Он увидел отблески звёздного света, беспрепятственно лившегося из приоткрытого окна и мерцавшего на сложных чёрных косах Финдекано и вплетённых в них золотых лентах. Услышал его тихое пение, когда он перебирал струны арфы, наигрывая смутно знакомую мелодию. И, наконец, почувствовал прикосновение рук Финдекано к своей щеке и, почти сразу же, к бывшей руке.

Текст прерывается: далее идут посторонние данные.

/-- The module configuration flash and the secure element (R496-R501). -/
structure Boot where
  /-- 0 start-up, 1 test, 2 recovery, 3 operation (R499). -/
  mode : Nat := 0
  slot : Bool := false
  bootErr : Nat := 0
  linkErr : Half := 0
  /-- Slot images: firmware and configuration of A and of B. -/
  fwA : Option Image := none
  cfgA : Option Image := none
  fwB : Option Image := none
  cfgB : Option Image := none
  /-- The secure element: vendor root public key (x, y), minimum SVN, present. -/
  rootKey : Option (Nat × Nat) := none
  minSvn : Nat := 0
  /-- AGEn, n in 0..8 (R500). -/
  ages : Tbl DWord := []
  ageThreshold : Nat := 0
  /-- The images booted, as attestation measures them (R501): the firmware, and the configuration unless it was rejected. -/
  booted : Option (Image × Option Image) := none
  /-- The mode that step 5 of the boot enters, once the die links have ended their training (R496). -/
  coming : Option Nat := none
  attBuf : Nat := 0
  attErr : Nat := 0
  attBusy : Bool := false
  /-- Interrupts that the host complex has been sent (R102), and the access faults that its cores have taken (R22). -/
  irqs : Nat := 0
  hostFaults : List (Nat × HostKind) := []
  deriving DecidableEq, Repr

/-- SRAM repair (R380-R382). -/
structure Repair where
  /-- Withdrawn slices of die n; withdrawn banks of module cluster c; withdrawn line-store banks; rows mapped to spares of
  die n. -/
  l2w : Tbl (BitVec 48) := []
  pondw : Tbl Word := []
  linew : DWord := 0
  remap : Tbl Word := []
  /-- Rows with a corrected soft error, or that failed their test, that stand in no spare; and rows that do. -/
  marked : List (Sram × Nat) := []
  mapped : List (Sram × Nat) := []
  deriving DecidableEq, Repr

/-! ## The machine -/

/-- The module. -/
structure State where
  /-- The agents' next moves (notes/assumptions/2.md): what the host complex, the fabric and the engines do next. -/
  agenda : List Move
  /-- The operands of the move under way: what stands at the register port, in the packet buffer or in the receive buffer
  of the agent whose move it is. -/
  args : Args
  cur : Option Issue
  slw : Option SlIssue
  /-- How many free values have been drawn (notes/assumptions/3.md). -/
  freeCtr : Nat
  /-- Counts what agents have done since reset, bundles found held apart (notes/assumptions/2.md). -/
  epoch : Nat
  /-- What the last device-register or memory read of the host complex returned. -/
  hostData : DWord
  mem : Memory
  pond : Memory
  lineStore : Memory
  acc : Tbl Word
  tarnAcc : Tbl Word
  tarnXflags : Tbl (BitVec 5)
  copies : List LineCopy
  tlb : List TlbEntry
  ctxs : Tbl Context
  queues : Tbl Queue
  lastServed : Tbl Nat
  kernels : List Kernel
  sets : List SetRec
  lastCluster : Nat
  groups : Tbl (Option Group)
  cores : Tbl Core
  seqs : Tbl Seq
  banks : Tbl Bank
  children : Tbl (Option Child)
  childOrder : Nat
  owed : List Owing
  invals : List Invalidation
  congested : BitVec 8
  links : Tbl Link
  modid : Nat
  routes : Tbl Half
  expBase : Tbl DWord
  expCtl : Tbl DWord
  remotes : List RemotePending
  /-- How many remote requests have been made: their numbers. -/
  remoteCtr : Nat
  /-- Collective chunks received for a context: (context, flit) in order of arrival (R419). -/
  collIn : List CollFlit
  heads : Tbl Head
  streams : Tbl StreamRx
  slcores : Tbl SlCore
  tarnRun : Option (Nat × Nat × Nat)
  captures : List Capture
  energyWeights : Tbl DWord
  /-- How many free values capture has drawn (R484): a count of its own, so that a window changes no other value. -/
  captureCtr : Nat
  boot : Boot
  repair : Repair
  deriving DecidableEq, Repr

— Майтимо, ты очнулся! — прошептал он почти беззвучно и улыбнулся. Ни темнота, ни почти полная тишина не смогли скрыть от Маэдроса искрящуюся радость его названого брата. Он почти невольно улыбнулся в ответ, чувствуя, как слабеют руки и замирает сердце, а в груди рождается несильная, но навязчивая боль, обещавшая со временем стать невыносимой. Она не могла сравниться с тем, что испытывал старший сын Феанора, когда был прикован к скале, но какое-то бесконечно долгое мгновение он желал вернуться туда и не иметь дела с правдой, открывшейся ему в своей ужасающей полноте.
Фингон схватил его за запястье, видя, как вновь его лицо бледнеет и приобретает пугающе спокойное выражение.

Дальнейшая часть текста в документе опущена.